What are the real causes of our road issues. Again, taking a clinical observation:
Tailgating / driving really close to one and other
Rushing to get past a slower road user who could impede our fast progression to a queue of traffic or a red light
3. The pass and pray method – we squeeze past really close or through a gap we’re not sure we can make, praying we hit nothing
3. The culture of allowing cars to filter in has died (this existing when I first came to the UK, it blew me away come from a place where people cut you up)
4. We view everyone else as an obstacle on our journey and not someone with a family who might miss them if they die.

This last point I observe with dread and punctuate my thought with a “thank f##k thats was a near miss and not a fatality”. I could probably say this is a regular form of punctuation, in fact several times on a daily commute.

We’ve had flu (pair with car dominated roads) for centuries (decades), why the sudden outbreak of panic. The type of deadly culture has shifted species, where bird flu for birds was fine, bird flu for humans is deadly. The same goes for our roads. Where passing another car very closely meant if we misjudged it, the most likely problem would be a lost wing mirror, or a crunched back end. Tragic when people die, no one blamed the person who died until all the facts were know.

For cyclists and pedestrians, there is NO margin for error, no wing mirror replacement service, no easy “take a panel off and replace it with another”. When the Swine Flu hits the vulnerable, it can be deadly. To prevent deaths, vaccines are developed and given to the vulnerable. Do we victimise them, blaming them for being vulnerable? No because we are a civilised nation…

… Until we get on the road.

Our epidemic needs an antibiotic not a box of tissues. We should stop blaming the vulnerable who possibly was just in the wrong place at the wrong time, or needed that little extra space or time to navigate where they needed to get to. With traffic lights in a city no one gets anywhere any faster than the lights that stop us. And yes, I get as annoyed as you do when someone jumps a red light, speeds or uses a mobile in their car. We don’t have the capacity for more cars on roads or more people in tubes, taking bicycles off the road will not get you to work any quicker, quite the contrary.

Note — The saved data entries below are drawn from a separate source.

/-- Bits of the registers that act when they are written with 1, or with a code. -/
def State.actWrite (s : State) (path : Path) (b off i : Nat) (v : Word) : State :=
  let bit := fun (k : Nat) => v.getLsbD k
  let code := fld v.toNat 1 0
  match b, off with
  | 0, 0x10 => s.strobe (fld v.toNat 17 0)
  | 1, 0x08 => act (bit 0) (execPwrApply path) s
  | 2, 0x10 => act (bit 1) (execHalt path) (act (bit 0 && path == .i3c) execCommit s)
  | 3, 0x0C => act true (execFuseArm path (v.extractLsb' 0 16)) s
  | 3, 0x10 => act (code == 2) (execFuseRead path) (act (code == 1) (execFuseProgram path) s)
  | 3, 0x20 => act (code == 3) (execActivateCancel path) (act (code == 2) (execImageActivate path)
      (act (code == 1) (execImageStage path) s))
  | 4, 0x10 =>
    let s := act (bit 2) (execResetControl path) (act (bit 1) (execResetMemory path) (act (bit 0) (execResetCompute path) s))
    act (bit 3) (execResetDevice path) s
  | 5, 0x00 => if s.rdBit Reg.shtSyncCfg 0 || s.rdBit Reg.shtSyncStatus 1 then s else s.holdOver
  | 7, 0x14 => act (code == 3) (execGtwRead path) (act (code == 2) (execGtwInvalidate path) (act (code == 1) (execGtwCommit path) s))
  | 8, 0x08 => act (code == 3) (execRtwRead path) (act (code == 2) (execRtwInvalidate path) (act (code == 1) (execRtwCommit path) s))
  | 9, 0x108 => act (bit 0) (execOuuReload path (Fin.ofNat 8 i)) s
  | 11, 0x08 => act (code == 3) (execAptRead path) (act (code == 2) (execAptInvalidate path (bit 2))
      (act (code == 1) (execAptCommit path) s))
  | 12, 0x1C => act (code == 3) (execTRead path) (act (code == 1) (execTCommit path) s)
  | 14, 0x14 => act true (execRlmEnable path (bit 0)) s
  | 14, 0x24 => act (code == 3) (execQpRead path) (act (code == 2) (execQpReset path) (act (code == 1) (execQpCommit path) s))
  | 14, 0x1008 =>
    let l := Fin.ofNat 36 i
    act (bit 2) (execClrLanes path l) (act (bit 0) (execLnkRetrain path l) (act true (execLinkDisable path l (bit 1)) s))
  | 15, 0x5000 =>
    let t := Fin.ofNat 64 i
    let s := act true (execBrkEnWrite path t (bit 0)) s
    act (bit 3) (execTileDebugStep path t) (act (bit 2) (execTileDebugResume path t) (act (bit 1) (execTileDebugHalt path t) s))
  | 16, 0x10 => act true (execUartTxWrite path (v.extractLsb' 0 8)) s
  | 17, 0x1024 =>
    let c := fld v.toNat 2 0
    let s := act (c == 2) (execCwDestroy path) (act (c == 1) (execCwCreate path) s)
    act (c == 5) (execCwResume path) (act (c == 4) (execCwStop path) (act (c == 3) (execCwRead path) s))
  | _, _ => match if b = 15 then pmcCounter off i else none with
    | none => s
    | some c =>
      let s := if (pmcEvents c).contains (fld v.toNat 7 0) then s else s.setBit Reg.pmcEvent 1
      act (bit 13) (execCounterClear path (Fin.ofNat 712 c)) s

/-- A 32-bit write of a register: by its own row where a row takes the whole value, else by its access codes, and then what the
write orders. -/
def State.registerWrite (s : State) (path : Path) (place : Nat) (v : Word) : State :=
  match Reg.find place with
  | none => s
  | some (b, r, i) =>
    if s.absent b r i || (r.dom == .memory && s.flt.memReset) then s else
    match b, r.off with
    | 0, 0x04 => settled (execStagingWrite path v s) s
    | 0, 0x0C => settled (execBlockEnableWrite path v s) s
    | 0, 0x40 => settled (execMbxRequest path .glb v s) s
    | 1, 0x04 => settled (execPwrCfgWrite path v s) s
    | 2, 0x04 | 2, 0x08 | 2, 0x0C => s.coordWrite path place v
    | 5, 0x100 => settled (execPeriodWrite path (Fin.ofNat 8 i) v s) s
    | 9, 0x100 => settled (execOuuTblWrite path (Fin.ofNat 8 i) false v s) s
    | 9, 0x104 => settled (execOuuTblWrite path (Fin.ofNat 8 i) true v s) s
    | 15, 0x5000 => (s.writeFields path place v (r.mask .rw)).actWrite path b r.off i v
    | 17, 0x1080 => settled (execMbxRequest path (.ten (windowFn path)) v s) s
    | _, _ => (s.writeFields path place v 0).actWrite path b r.off i v

/-- A write of a path to one word of its space; `en` are the enabled bytes (Table 17.3). -/
def State.writeAccess (s : State) (path : Path) (off : Nat) (en : BitVec 4) (v : Word) : State :=
  match path.place off with
  | none => if path = .i3c then s.setBit Reg.mgtEvent 7 else s
  | some place =>
    let fn := windowFn path
    if en = 0 then s else
    if en != 0xF then (match areaOf fn.val place with
      | .bells _ => s.dropBell fn.val 4 none
      | _ => s.flagErr path off errNarrowWr)
    else match areaOf fn.val place with
    | .bells o => s.bellPage path o v
    | .semSignal k => settled (execSemSignalWrite fn (BitVec.ofNat 13 k) v s) s
    | .semSet k => settled (execSemSetWrite fn (BitVec.ofNat 13 k) v s) s
    | .msix f o => s.msixWrite f o v
    | .pend _ _ | .zero => s
    | .register => s.registerWrite path place v
    | .unmapped => s.flagErr path off errUnmapped

/-! ### The effect of a read (R386, R389) -/

/-- What a 32-bit read of a register answers a path. -/
def State.readValue (s : State) (path : Path) (place : Nat) : Word × State :=
  match Reg.find place with
  | none => (0, s)
  | some (b, r, i) =>
    if s.absent b r i then (0, s)
    else if b = 1 && r.off = 0x10 then
      let n := s.fresh
      ((s.view place &&& 0xFFFF0000) ||| (Config.packagePower n.1).setWidth 32, n.2)
    else if b = 11 && r.off = 0x14 then
      let n := s.fresh
      let s := n.2.bump place (Config.cacheMisses n.1)
      (s.view place, s)
    else if b = 16 && r.off = 0x14 then
      (if Path.isCore path then (s.view place, { s with dbg := { s.dbg with rxFifo := s.dbg.rxFifo.drop 1 } }) else (0, s))
    else if b = 17 && r.off = 0x1020 && path.isVf then (s.view place &&& 0xFFFF, s)
    else (s.view place, s)

/-- A full read of a register: the sample, and the clear of exactly the RC bits that it holds; the debug path clears nothing. -/
def State.registerRead (s : State) (path : Path) (place : Nat) : Word × State :=
  let q := s.readValue path place
  match Reg.find place with
  | some (b, r, i) =>
    if path = .debug || s.absent b r i then q
    else (q.1, q.2.wr place (q.2.rd place &&& ~~~(q.1 &&& r.mask .rc)))
  | none => q

/-- All ones in the enabled bytes. -/
def enabledOnes (en : BitVec 4) : Word :=
  BitVec.ofNat 32 (packFields ((List.range 4).map fun i => (8 * i, 8, if en.getLsbD i then 0xFF else 0)))

/-- A read of a path of one word of its space: the value and the state after it. -/
def State.readAccess (s : State) (path : Path) (off : Nat) (en : BitVec 4) : Word × State :=
  match path.place off with
  | none => (0, s)
  | some place =>
    let fn := windowFn path
    let m := enabledOnes en
    if en = 0 then (0, s) else
    match areaOf fn.val place with
    | .bells _ => let n := s.fresh
                  (Config.openRead n.1 &&& m, n.2)
    | .semSignal k =>
      if s.semAllotted fn.val k then (s.semGet fn.val k &&& m, s) else (0, s.setBit (Reg.tenEvent fn.val) 9)
    | .semSet k =>
      if s.semAllotted fn.val k then (let n := s.fresh
                                      (Config.openRead n.1 &&& m, n.2))
      else (0, s.setBit (Reg.tenEvent fn.val) 9)
    | .msix f o => (BitVec.ofNat 32 (s.msixRead f o) &&& m, s)
    | .pend f w => (BitVec.ofNat 32 (s.pendRead f w) &&& m, s)
    | .zero => (0, s)
    | .unmapped => (0, s.flagErr path off errUnmapped)
    | .register =>
      if en = 0xF then s.registerRead path place else
      match Reg.find place with
      | some (_, r, _) =>
        if r.mask .rc = 0 then (let q := s.readValue path place
                                (q.1 &&& m, q.2))
        else (m, s.flagErr path off errNarrowRc)
      | none => (0, s)

/-- Whether a register access of the path waits: the crossing into the memory domain during its retrain (Table 17.2). -/
def State.crossingHeld (s : State) (path : Path) (off : Nat) : Bool :=
  s.flt.memReset && match (path.place off).bind Reg.find with
    | some (_, r, _) => r.dom == .memory
    | none => false
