-- ==== Sys2Proof/Machine/Dispatch.lean ====
section
/-!
DEFINITION. The dispatch of the commands: one arm per constructor of Instr.
-/

namespace Sys2Proof.Machine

Our laws are not a deterrent, a £30 fine is barely an evening out, when the police aren’t there we just revert to our old habits. The fine is just an inconvenience not a behaviour changing methodology. We apply “zero tolerance” policing for a week just to show something is being done, after the week is done, everyone can go back to how it was.

To change a culture or stamp out an epidemic, strong medication is needed. Would a cyclist jump a red light if they knew their bike would be confiscated for the day and it would cost them £100 to get it back from the pound? It’s a real pain in the butt to walk to work in your cleats, plus you’re now going to be late. What do you tell your boss “sorry I broke the law, they took my bike, I had to walk”? What if they crushed your bike after 3 RLJ offences? Would you do it again? How about when driving your car? If your insurance paid out, no questions asked if you hit a more vulnerable road user. Would you take extra care when speeding up to a cyclist or a pedestrian crossing?

We need a change in our road culture and as humans we don’t seem to be able to self regulate, so isn’t it time those in charge did something that, rather than making themselves popular, made a real difference. It’s it time they made decisions for themselves rather than palming off the responsibility to an expensive review board who then make the tough, unpopular decision – “well it was not us, that what the review board recommended”?

Grow some balls Britain, the Swines are winning.